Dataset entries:

theorem attnUpdate_sameBytes (p : Nat → Prop) (s : State) : SameBytes p s (attnUpdate s) :=
  (attnUpdate_touches s).sameBytes (by decide) p

theorem completeSlip_offSlip (n : Fin 16) (v : Verdict) (r : List Byte) (s : State) :
    SameBytes (OffSlip n) s (completeSlip n v r s) := by
  have result := poke_offSlip n (a := slipBase n + 28) (l := padTo 36 r) s (by omega) (by simp)
  have outcome := result.trans (poke_offSlip n (a := slipBase n + 2) (l := [byteOf v.code]) _ (by omega) (by simp))
  exact (outcome.trans (poke_offSlip n (a := slipBase n) (l := [byteOf SlipState.done.code]) _ (by omega)
    (by simp))).trans (attnUpdate_sameBytes _ _)

theorem completeSlip_link (n : Fin 16) (v : Verdict) (r : List Byte) (s : State) :
    (completeSlip n v r s).link.waiting = s.link.waiting ∧ (completeSlip n v r s).link.latched = s.link.latched := by
  have poked : ∀ a l u, (poke a l u).link = u.link := fun a l u => poke_touches u a l .link (by decide)
  rw [completeSlip, attnUpdate_waiting, attnUpdate_latched, poked, poked, poked]
  exact ⟨rfl, rfl⟩

/-- A completed slip shows its outcome and its result (R179). -/
theorem completeSlip_shows (n : Fin 16) (v : Verdict) (r : List Byte) {s : State} (up : linkUp s = true) :
    SlipShows (completeSlip n v r s) n v r := by
  let filled := poke (slipBase n + 28) (padTo 36 r) s
  let judged := poke (slipBase n + 2) [byteOf v.code] filled
  let done := poke (slipBase n) [byteOf SlipState.done.code] judged
  have filledUp : linkUp filled = true := by rw [(poke_touches _ _ _).linkUp_eq (by decide), up]
  have judgedUp : linkUp judged = true := by rw [(poke_touches _ _ _).linkUp_eq (by decide), filledUp]
  have result := peekBytes_poke up (slipBase n + 28) (padTo 36 r)
  rw [length_padTo] at result
  have verdict := peekBytes_poke filledUp (slipBase n + 2) [byteOf v.code]
  have state := peekBytes_poke judgedUp (slipBase n) [byteOf SlipState.done.code]
  have later : SameBytes (fun a => slipBase n + 3 ≤ a) filled done :=
    SameBytes.trans (t := judged) (poke_sameBytes _ fun b above => .inr above)
      (poke_sameBytes _ fun b above => .inr (by simp only [List.length_singleton]; omega))
  have same : SameBytes (fun _ => True) done (completeSlip n v r s) := attnUpdate_sameBytes _ done
  have noted : ∀ a, peek (completeSlip n v r s) a = peek done a := fun a => same a trivial
  refine ⟨?_, ?_, ?_⟩
  · rw [slipState, noted, peek, (List.cons.inj state).1, ofByte_code]
  · rw [noted, peek_poke_outside _ (.inr (by simp)), peek, (List.cons.inj verdict).1]
  · rw [same.peekBytes_eq fun _ _ _ => trivial,
      later.peekBytes_eq fun b low _ => by omega, result]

WHAT IS REQUIRED: No line before the one with "SameBytes.trans (t := judged)" belongs in the answer; copy that line and the rest of the records exactly.

WRITTEN REPLY:
    SameBytes.trans (t := judged) (poke_sameBytes _ fun b above => .inr above)
      (poke_sameBytes _ fun b above => .inr (by simp only [List.length_singleton]; omega))
  have same : SameBytes (fun _ => True) done (completeSlip n v r s) := attnUpdate_sameBytes _ done
  have noted : ∀ a, peek (completeSlip n v r s) a = peek done a := fun a => same a trivial
  refine ⟨?_, ?_, ?_⟩
  · rw [slipState, noted, peek, (List.cons.inj state).1, ofByte_code]
  · rw [noted, peek_poke_outside _ (.inr (by simp)), peek, (List.cons.inj verdict).1]
  · rw [same.peekBytes_eq fun _ _ _ => trivial,
      later.peekBytes_eq fun b low _ => by omega, result]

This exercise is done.